## What you should do
Every line from the one with "region as sequencer 0's. -/" to the one with "def tPT : Memory", including those two, is to be copied exactly; all other lines of the entries below are left out.

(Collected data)

-- ==== Sys2Proof/Tests/Slice0.lean ====
section
/-! SUPPORT. The tests: terms WellFormed refuses, words written out from the encoding tables, and for each statement with hypotheses a
concrete state and operands that meet them, each clause at a boundary of its range. -/

namespace Sys2Proof.Tests

set_option Elab.async false

open Sys2Proof.Machine

/-- Whether an outcome is a next state of which p holds. -/
def answers (o : Host.Outcome State Fault Refusal) (p : State → Bool) : Bool :=
  match o with
  | .next t => p t
  | _ => false

/-- Whether an outcome is the next state given. -/
def goes (o : Host.Outcome State Fault Refusal) (t : State) : Bool := answers o (fun y => decide (y = t))

/-- Registers whose number times 64 each one holds. -/
def tRegs : List Dword := (List.range 32).map (fun i => BitVec.ofNat 64 (64 * i))

/-- A running region of two by two tiles for sequencer 0, its registers full. -/
def tRegion : Region := { probeRegion (List.replicate 8 0) with seq := { Seq.zero with regs := tRegs, pc := 4 } }

/-- The same with one register empty. -/
def tEmpty (i : Reg) : Region := { tRegion with seq := tRegion.seq.clear i }

/-- The machine with that region as sequencer 0's. -/
def tS : State := { State.reset with regions := [(0, tRegion)], curSeq := 0 }

/-- The machine with a region given as sequencer 0's. -/
def tWith (r : Region) : State := { State.reset with regions := [(0, r)], curSeq := 0 }

/-- One table of each level that maps the first GiB to itself, for both stages. -/
def tPT : Memory :=
  [(0x10000, 0x01), (0x10001, 0x10), (0x10002, 0x01), (0x11000, 0x01), (0x11001, 0x20), (0x11002, 0x01), (0x12000, 0x0F)]

/-- The descriptor of a partition whose tables and rings stand in the first GiB. -/
def tDesc : Desc :=
  { reqsig := false, fqlog := 6, frzlim := 20, trlog := 6, s2root := 0x10000, sctab := 0x20000, attntab := 0x30000, attnstat := 0x38000
    fqbase := 0x40000, trbase := 0x50000, errblk := 0x60000, svctab := 0x68000, qtab := 0x70000, framebase := 0x80000
    framelen := 0x10000, frameva := 0x80000, shadowbase := 0, shadowlen := 0, pchtab := 0x90000, coldesc := 0xA0000
    keytab := 0xB0000, nstab := 0xC0000, nattn := 64, quotas := List.replicate 12 1000 }

/-- An empty queue of that partition; its handle is 0x100001. -/
def tQueue : Queue :=
  { asid := 1, s1root := 0x10000, share := 512, log2n := [10, 10, 10, 10], ring := [0, 0, 0, 0], recs := [[], [], [], []], age := 0
    accNo := 0, rsv := [] }

/-- A shape class of two by two tiles with hash zero, at entry 1 of the table; its graph's handle is 0x100007. -/
def tClass : Memory := [(0x20040, 2), (0x20042, 2), (0x20044, 7), (0x20046, 0x10), (0x20048, 1)]

/-- The partition in force with its queue, and the region with its handle 0x100001 too. -/
def tPart : Partition := { Partition.inactive with
    desc := some tDesc, queues := [(0, tQueue)], rgs := [(1, 0)], graphs := [(7, { ghash := List.replicate 32 0, seqs := [[0]], inPlace := false })] }

/-- The region under the queue's translation. -/
def tQRegion : Region := { tRegion with origq := 0x100001 }

/-- A hart of the guest's user. -/
def tHart : Hart := { Hart.reset with mode := .vu, x := tRegs }

/-- The machine with a partition in force, memory given beside the tables, and a region. -/
def tQ (r : Region) (m : Memory) : State :=
  { State.reset with vdtab := 0x88000, regions := [(0, r)], parts := [(0, tPart)], mem := m.foldl (fun k c => k.put c.1 c.2) (tPT ++ tClass), harts := [(0, tHart)] }

/-- Bytes at an address as memory lists them. -/
def at_ (a : Nat) (bs : List Byte) : Memory := putPieces [] [(a, bs.length)] bs

/-- A LANTERN record of level 3. -/
def tRec : Cont := { code := 1, frame := 0, join := 0, flags := 0x0F }

/-- A descriptor of CPY that moves 64 bytes from 0x14000 to 0x15000. -/
def tCpy : List Byte := leBytes 0x14000 8 ++ leBytes 0x15000 8 ++ leBytes 64 4 ++ List.replicate 12 0

/-- An install that CFG has begun. -/
def tInstC : Install := newInstall false true 0x100 8 Hart.reset.xlate 0 3 0

/-- An element of section 64 with passes left, and the machine with it at tile 1. -/
def tElem : Tile := { Tile.cleared with sect := some 64, passc := 5, fields := [(0xF0, 7)] }
def tPhase (r : Region) (t : Tile) : State := { tQ r [] with tiles := [(1, t)] }

/-- An edge tile with an ingress attachment on channel 1 of EMP 0 and an egress one on channel 2, and a round of 255 on the first. -/
def tEdge : Tile := { Tile.cleared with fields := [(0xE4, 0x8200), (0xE5, 0x8C00)] }
def tMark (r : Region) (ps : Tbl Port) : State := { tPhase r tElem with tiles := [(0, tEdge)], ports := ps }

/-- A launch record of one core instance of a 2 by 2 shape, with the graph handle given. -/
def tLaunch (g : Nat) : List Byte :=
  [0x52, 0x4C, 1, 1] ++ List.replicate 12 0 ++ leBytes 0x10003 4 ++ List.replicate 28 0 ++ leBytes g 4 ++ leBytes 2 2 ++ leBytes 2 2 ++
  List.replicate 200 0
/-- A dispatch block naming the queue. -/
def tBlk : List Byte := leBytes 0x100001 4 ++ List.replicate 12 0
/-- The partition with a graph of hash zero at slot 7. -/
def tGraph : Partition := tPart

/-- An arm block for the block at 0x14000. -/
def tArm : List Byte := leBytes 0x14000 8 ++ leBytes 0x100001 4 ++ List.replicate 20 0 ++ tRec.bytes

/-- A period that names the join block at 0x14000 with two children left. -/
def tPeriod : Region := { tQRegion with run := some { tRec with join := 0x14000, flags := 0x0000000100000000 }, period := 9, attach := some (0x100001, 1) }

/-- An object held exclusively by a sequencer with a hart waiting, and the partition with it at slot 3 (handle 0x100003). -/
def tHeld : SyncObj :=
  { classes := 0, exclOnly := false, ranges := [], holds := [{ who := .seq 0, excl := true, scope := 7, tag := 0 }]
    waits := [{ who := .owner 1, excl := true, scope := 7, reply := .hart 0 5 }], nextTag := 0xFFFFFFFF }
def tFree : SyncObj := { tHeld with holds := [], waits := [] }
def tSo (o : SyncObj) : State := (tQ tQRegion []).setPart 0 { tPart with sos := [(3, o)] }

/-- A guest kernel's hart with three registers as given, on the machine with a region. -/
def tK (r : Region) (a b : Dword) (m : Memory) : State :=
  (tQ r m).setHart 0 { (tHart.set 1 a).set 2 b with mode := .vs }

/-- A descriptor of rg.cfg: a stream of 8 words at 0x14000. -/
def tCfg : List Byte := leBytes 0x14000 8 ++ leBytes 8 4 ++ List.replicate 4 0 ++ leBytes 0x15000 8 ++ List.replicate 8 0

/-- A region of one fused tile with a period, stopped or loading, and its image. -/
def tImg (st : RgState) (op : Option AsyncOp) : Region :=
  { tQRegion with width := 1, height := 1, state := st, run := some { code := 0x100007, frame := 0, join := 0, flags := 0x100 }, async := op }
def tImgS (r : Region) : State := { (tQ r []).setPart 0 tGraph with fuses := { Fuses.allGood with elems := [0] } }
def tElems : List Byte := (tImg .stopped none).tiles.flatMap (State.elemRecord (tImgS (tImg .stopped none)) 0 (tImg .stopped none))
def tSeqB : List Byte := State.seqBlockBytes (tImgS (tImg .stopped none)) 0 (tImg .stopped none)
def tHead : List Byte := (tImgS (tImg .stopped none)).imageHead (tImg .stopped none) 3328 1344 3328
def tBody : List Byte := tElems ++ tSeqB
def tImage : List Byte := tHead ++ (leBytes (crc32c (tHead ++ tBody)).toNat 4 ++ (zeros 4 ++ (leBytes 1 8 ++ tBody)))

/-- Two regions of which the first moves onto the second (RegionStepsEnd). -/
def tMove : State :=
  let a := { tImg .stopped none with why := 2 }
  let b := { tImg .claimed none with ocol := 4, slot := 2, run := none }
  { tK a 0x100001 0x100002 [] with
    regions := [(0, a), (1, b)], parts := [(0, { tPart with rgs := [(1, 0), (2, 1)] })], fuses := { Fuses.allGood with elems := [0, 4] } }

/-- A hart of a mode on the machine with the partition of the tests in force. -/
def tMode (mode : Mode) (h : Hart) : State := (tQ tQRegion []).setHart 0 { h with mode := mode }

/-- An entry of the queue table with four rings of 64 records from 0x40000000, which stage 2 maps to LPDDR-6. -/
def tEntry (share : Nat) : List Byte :=
  leBytes 1 4 ++ leBytes 3 2 ++ zeros 2 ++ leBytes 0x10000 8 ++ leBytes share 4 ++ zeros 12 ++
  (List.range 4).flatMap (fun l => leBytes (0x40000000 + 0x800 * l) 8 ++ leBytes 6 1 ++ zeros 7) ++ zeros 32
def tLp : Memory := [(0x12008, 0x0F), (0x1200D, 1)]

/-- A sound descriptor's bytes. -/
def tDescBytes : List Byte :=
  leBytes 1 4 ++ [4, 0, 6, 0] ++ leBytes 0x10000 8 ++ (List.range 8).flatMap (fun i => leBytes (0x20000 + 0x1000 * i) 8) ++
  leBytes 0x80000 8 ++ leBytes 0x10000 8 ++ leBytes 0x80000 8 ++ zeros 16 ++ leBytes 0x90000 8 ++ leBytes 0xA0000 8 ++ leBytes 0xB0000 8 ++ leBytes 0xC0000 8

## Output below
/-- The machine with that region as sequencer 0's. -/
def tS : State := { State.reset with regions := [(0, tRegion)], curSeq := 0 }

/-- The machine with a region given as sequencer 0's. -/
def tWith (r : Region) : State := { State.reset with regions := [(0, r)], curSeq := 0 }

/-- One table of each level that maps the first GiB to itself, for both stages. -/
def tPT : Memory :=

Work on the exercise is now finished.